Generally don’t agree with y’all but 100% this should be happening


HighColonic

>y'all


Alarming_Award5575

you know ... I've been thinking about this a lot. I think we should just shut down headquarters instead. They can all work via zoom indefinitely. It won't affect performance one bit.


HeyAQ

I have been there dozens of times and never seen more than 3 people in the building and a nearly empty parking lot.


Alarming_Award5575

that's hilarious. They really should shut it down. What a bunch of parasites.


Just_here_4_GAFS

Best I can do is a new post-overdose hangout spot for junkies.


Alarming_Award5575

we do need those


Just_here_4_GAFS

We have them, they're called "treatment facilities."


SimonaMaria8

You’re ill-informed—we don’t have nearly enough of them. People who desperately want to get into treatment can’t.


Just_here_4_GAFS

Then build more but don't take money away from children and schools.


OriginalJuice839

But administrators are real people, with real lives. Can't we think of the impact to them?


FlowOrganic5272

Maybe. Need more story reading by trans teachers?


Alarming_Award5575

are the in drag or dressed all cissy?


Fair-Doughnut3000

Every idiot who calls to fire administrators would propose the exact same plan if they were responsible for the budget.
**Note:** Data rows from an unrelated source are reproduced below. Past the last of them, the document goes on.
/-- A command of format N is the word of its opcode with [23:0] = 0 (R71). -/
theorem encodedN_of_encode {op : Byte} {i : Instr} (hf : formatOf op = some .N) (hi : encode i = encodeN op) :
    EncodedN op i := by
  refine fun w hop => ⟨fun hlow => ?_, fun hlow => ?_⟩
  · rw [← encodeN_of_fields hop hlow, ← hi]
    exact decodeOfEncode i
  · exact reservedBitRefused_of_fields (f := .N) (hop ▸ hf) (beq_eq_false_iff_ne.mpr hlow)

/-- A command of format B or A is a word of its opcode with [23:8] = 0, and [7:0] is its operand (R72, R74). -/
theorem encodedB_of_encode {op : Byte} {mk : Byte → Instr} (hf : formatOf op = some .B ∨ formatOf op = some .A)
    (hmk : ∀ b, encode (mk b) = encodeB op b) : EncodedB op mk := by
  refine fun w hop => ⟨fun hmid => ?_, fun hmid => ?_⟩
  · have hw : encode (mk (byteField w)) = w := (hmk _).trans (encodeB_of_fields hop hmid)
    calc decode w = decode (encode (mk (byteField w))) := by rw [hw]
      _ = .ok (mk (byteField w)) := decodeOfEncode _
  · rcases hf with hf | hf
    · exact reservedBitRefused_of_fields (f := .B) (hop ▸ hf) (beq_eq_false_iff_ne.mpr hmid)
    · exact reservedBitRefused_of_fields (f := .A) (hop ▸ hf) (beq_eq_false_iff_ne.mpr hmid)

/-- CODE OK is 0, so the completion word of a success is its data (R80, R82). -/
theorem completionWord_ok (data : BitVec 24) : completionWord .ok data = data.zeroExtend 32 := by
  simp [completionWord, StatusCode.bits]

/-- Completing with a 16-bit value answers that value (R57). -/
theorem next_complete_half (s : State) (v : Half) :
    .next (s.complete .ok (v.zeroExtend 24)) = s.answered (v.zeroExtend 32) := by
  have hword : completionWord .ok (v.zeroExtend 24) = v.zeroExtend 32 := by
    rw [completionWord_ok]
    exact BitVec.setWidth_setWidth (by decide)
  rw [State.answered, ← hword]
  rfl

end Sys2Proof.Machine
end

section
/-!
SUPPORT. The checksum's one-byte update (40_crc.md R100, R106). A shift is linear over exclusive-or (`crcShift_xor`), and
while no set bit leaves the top it is a plain left shift; the table form splits the accumulator along these two facts.
-/
namespace Sys2Proof.Machine

/-! The shift (R100). -/

theorem crcShift_of_msb {poly c : Half} (h : c.msb = true) : crcShift poly c = c <<< 1 ^^^ poly := if_pos h

theorem crcShift_of_not_msb {poly c : Half} (h : c.msb = false) : crcShift poly c = c <<< 1 := by
  simp [crcShift, h]

theorem crcShift_eq (poly c : Half) : crcShift poly c = c <<< 1 ^^^ (if c.msb then poly else 0) := by
  cases h : c.msb with
  | true => exact crcShift_of_msb h
  | false => simp [crcShift_of_not_msb h]

/-- The shift is linear: the polynomial comes in twice, and cancels, when both top bits are set. -/
theorem crcShift_xor (poly a b : Half) : crcShift poly (a ^^^ b) = crcShift poly a ^^^ crcShift poly b := by
  have hcancel (p q : Bool) :
      (if p ^^ q then poly else 0) = (if p then poly else 0) ^^^ (if q then poly else 0) := by
    cases p <;> cases q <;> simp
  rw [crcShift_eq, crcShift_eq, crcShift_eq, BitVec.shiftLeft_xor_distrib, BitVec.msb_xor, hcancel]
  ac_rfl

theorem crcShift_iterate_xor (poly : Half) (n : Nat) (a b : Half) :
    (crcShift poly)^[n] (a ^^^ b) = (crcShift poly)^[n] a ^^^ (crcShift poly)^[n] b :=
  Function.Semiconj₂.iterate (op := (· ^^^ ·)) (crcShift_xor poly) n a b

/-- Shifts that push out no set bit are a left shift. -/
theorem crcShift_iterate_of_top_clear (poly c : Half) (n : Nat) (hc : ∀ i, 16 - n ≤ i → c.getLsbD i = false) :
    (crcShift poly)^[n] c = c <<< n := by
  induction n with
  | zero => simp
  | succ n ih =>
    have htop : (c <<< n).msb = false := by
      rw [BitVec.msb_eq_getLsbD_last, BitVec.getLsbD_shiftLeft, hc _ (by omega), Bool.and_false]
    rw [Function.iterate_succ_apply', ih fun i hi => hc i (by omega), crcShift_of_not_msb htop, ← BitVec.shiftLeft_add]

/-! The table form (R106). -/

/-- The accumulator with the byte entered: its high byte, exclusive-or the byte, above its low byte. -/
theorem xor_byte_eq_split (c : Half) (b : Byte) :
    c ^^^ (b.zeroExtend 16 <<< 8) =
      ((((c >>> 8).truncate 8 ^^^ b).zeroExtend 16) <<< 8) ^^^ ((c.truncate 8).zeroExtend 16) := by
  ext i hi
  by_cases h8 : i < 8
  · simp [h8, BitVec.getLsbD_eq_getElem hi]
  · have hlow : i - 8 < 8 := by omega
    have hback : 8 + (i - 8) = i := by omega
    simp [h8, hlow, hback, BitVec.getLsbD_eq_getElem hi]

/-- Eight shifts push the high byte out, so it need not be there. -/
theorem lowByte_shiftLeft_eight (c : Half) : ((c.truncate 8).zeroExtend 16 : Half) <<< 8 = c <<< 8 := by
  ext i hi
  have hlow : i - 8 < 8 := by omega
  simp [hlow, BitVec.getLsbD_eq_getElem (show i - 8 < 16 by omega)]

theorem crcStep_eq_table (poly c : Half) (b : Byte) :
    crcStep poly c b = (c <<< 8) ^^^ crcTable poly ((c >>> 8).truncate 8 ^^^ b) := by
  have hlow : (crcShift poly)^[8] ((c.truncate 8).zeroExtend 16) = c <<< 8 := by
    rw [crcShift_iterate_of_top_clear _ _ _ fun i hi => ?_, lowByte_shiftLeft_eight]
    have h8 : ¬ i < 8 := by omega
    simp [h8]
  have htable (i : Byte) : crcTable poly i = (crcShift poly)^[8] (i.zeroExtend 16 <<< 8) := by
    exact congrArg (crcShift poly)^[8] BitVec.zero_xor
  calc crcStep poly c b
      = (crcShift poly)^[8] (c ^^^ (b.zeroExtend 16 <<< 8)) := rfl
    _ = crcTable poly ((c >>> 8).truncate 8 ^^^ b) ^^^ c <<< 8 := by
        rw [xor_byte_eq_split, crcShift_iterate_xor, hlow, htable]
    _ = (c <<< 8) ^^^ crcTable poly ((c >>> 8).truncate 8 ^^^ b) := BitVec.xor_comm _ _

/-- Settles O18: the high byte goes through the table, and the low byte is only shifted. -/
theorem crcStepHasTableForm : Obligations.CrcStepHasTableForm :=
  ⟨crcStep_eq_table, by decide, by decide, by decide, by decide, by decide⟩

/-- Settles O19, by evaluating the model's checksum on each sequence. -/
theorem crcReferenceValues : Obligations.CrcReferenceValues :=
  ⟨by decide, by decide, by decide, by decide, by decide +kernel, by decide +kernel,
    by decide +kernel⟩

end Sys2Proof.Machine
end

section
/-!
SUPPORT. Single-bit errors (40_crc.md R107). The update and the checksum are linear, so flipping bit j of a byte changes
the checksum by what the shift makes of the single bit 8 + j (`crcFold_flipBit`). That is a power of x modulo the generator
x^16 + CRC_POLY, and it is never 0 because the generator has two terms. The proof keeps `PowerResidue` along the shifts:
with x^t the generator's lowest term, a power of x is either still below x^t, a single bit, or a multiple of x^t; on the
multiples of x^t a shift loses nothing, because the bit t that it writes comes from the polynomial alone.
-/
namespace Sys2Proof.Machine

/-! The checksum is linear (R100, R101). -/

theorem crcStep_xor_acc (poly c d : Half) (b : Byte) :
    crcStep poly (c ^^^ d) b = crcStep poly c b ^^^ (crcShift poly)^[8] d := by
  have hswap : (c ^^^ d) ^^^ (b.zeroExtend 16 <<< 8) = (c ^^^ (b.zeroExtend 16 <<< 8)) ^^^ d := by
    rw [BitVec.xor_assoc, BitVec.xor_comm d, ← BitVec.xor_assoc]
  exact (congrArg (crcShift poly)^[8] hswap).trans (crcShift_iterate_xor poly 8 _ _)

theorem crcStep_xor_byte (poly c : Half) (b e : Byte) :
    crcStep poly c (b ^^^ e) = crcStep poly c b ^^^ (crcShift poly)^[8] (e.zeroExtend 16 <<< 8) := by
  have henter : c ^^^ ((b ^^^ e).zeroExtend 16 <<< 8) =
      (c ^^^ (b.zeroExtend 16 <<< 8)) ^^^ (e.zeroExtend 16 <<< 8) := by
    rw [BitVec.xor_assoc, ← BitVec.shiftLeft_xor_distrib]
    exact congrArg (fun v : Half => c ^^^ v <<< 8) BitVec.setWidth_xor
  exact (congrArg (crcShift poly)^[8] henter).trans (crcShift_iterate_xor poly 8 _ _)

theorem crcFold_cons (poly c : Half) (b : Byte) (s : List Byte) :
    crcFold poly c (b :: s) = crcFold poly (crcStep poly c b) s := rfl

/-- A difference of the accumulators goes through eight shifts for each byte. -/
theorem crcFold_xor_acc (poly : Half) (s : List Byte) (c d : Half) :
    crcFold poly (c ^^^ d) s = crcFold poly c s ^^^ (crcShift poly)^[8 * s.length] d := by
  induction s generalizing c d with
  | nil => rfl
  | cons b s ih =>
    rw [crcFold_cons, crcFold_cons, crcStep_xor_acc, ih, ← Function.iterate_add_apply, List.length_cons, Nat.mul_succ]

/-- A flipped bit j enters the accumulator as the bit 8 + j. -/
theorem flippedBit_entered {j : Nat} (hj : j < 8) :
    ((((1 <<< j : ℕ) : Byte).zeroExtend 16) <<< 8 : Half) = BitVec.twoPow 16 (8 + j) := by
  interval_cases j <;> rfl

/-- Flipping bit j of byte k changes the checksum by the shifts that bit 8 + j goes through from byte k on. -/
theorem crcFold_flipBit (poly : Half) {s : List Byte} {k j : Nat} (hk : k < s.length) (hj : j < 8) (c : Half) :
    crcFold poly c (flipBit s k j) =
      crcFold poly c s ^^^ (crcShift poly)^[8 * (s.length - k)] (BitVec.twoPow 16 (8 + j)) := by
  induction s generalizing k c with
  | nil => exact absurd hk (Nat.not_lt_zero k)
  | cons b s ih =>
    cases k with
    | zero =>
      have hflip : flipBit (b :: s) 0 j = (b ^^^ ((1 <<< j : ℕ) : Byte)) :: s := rfl
      rw [hflip, crcFold_cons, crcStep_xor_byte, crcFold_xor_acc, flippedBit_entered hj, ← Function.iterate_add_apply]
      rfl
    | succ k =>
      have hflip : flipBit (b :: s) (k + 1) j = b :: flipBit s k j := rfl
      rw [hflip, crcFold_cons, ih (Nat.lt_of_succ_lt_succ hk), List.length_cons, Nat.add_sub_add_right]
      rfl

/-! The powers of x modulo the generator. -/

/-- c is not 0, and it has a bit below t only when it is that single bit. -/
def PowerResidue (t : Nat) (c : Half) : Prop :=
  c ≠ 0 ∧ ∀ i < t, c.getLsbD i = true → c = BitVec.twoPow 16 i

theorem PowerResidue.twoPow (t : Nat) {n : Nat} (hn : n < 16) : PowerResidue t (BitVec.twoPow 16 n) := by
  refine ⟨fun h => ?_, fun i _ hbit => ?_⟩
  · have hbit : (BitVec.twoPow 16 n).getLsbD n = true := by simp [hn]
    simp [h] at hbit
  · have hin : n = i := by simpa [hn] using hbit
    rw [hin]

/-- A shift that pushes out no set bit keeps the residue. -/
theorem PowerResidue.shiftLeft_one {t : Nat} {c : Half} (h : PowerResidue t c) (htop : c.msb = false) :
    PowerResidue t (c <<< 1) := by
  obtain ⟨hne, hlow⟩ := h
  refine ⟨fun hzero => hne ?_, fun i hi hbit => ?_⟩
  · have htop' : c.toNat < 2 ^ 15 := by simpa [BitVec.msb_eq_decide] using htop
    have hdouble : c.toNat * 2 % 2 ^ 16 = 0 := by simpa [Nat.shiftLeft_eq] using congrArg BitVec.toNat hzero
    bv_omega
  · obtain ⟨m, rfl⟩ : ∃ m, i = m + 1 := Nat.exists_eq_succ_of_ne_zero (by rintro rfl; simp at hbit)
    have hbelow : c.getLsbD m = true := by
      rw [BitVec.getLsbD_shiftLeft, Bool.and_eq_true] at hbit
      exact hbit.2
    rw [hlow m (by omega) hbelow, BitVec.twoPow_eq, BitVec.twoPow_eq, BitVec.shiftLeft_add]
It's a demographic and thus revenue issue. AI is going to transform education anyway so this is all a lot of hand wringing. Now in my Socialist Dreamland, I would have the Feds keep these buildings open and staff them with a federal army of social workers and other health/mental health professionals but alas.....


Alarming_Award5575

man oh man I'm glad that's a dreamland. Asylums in the middle of residential neighborhoods. The idiot on this thread might be you.


Fair-Doughnut3000

The schools do this already but are understaffed. You know nothing.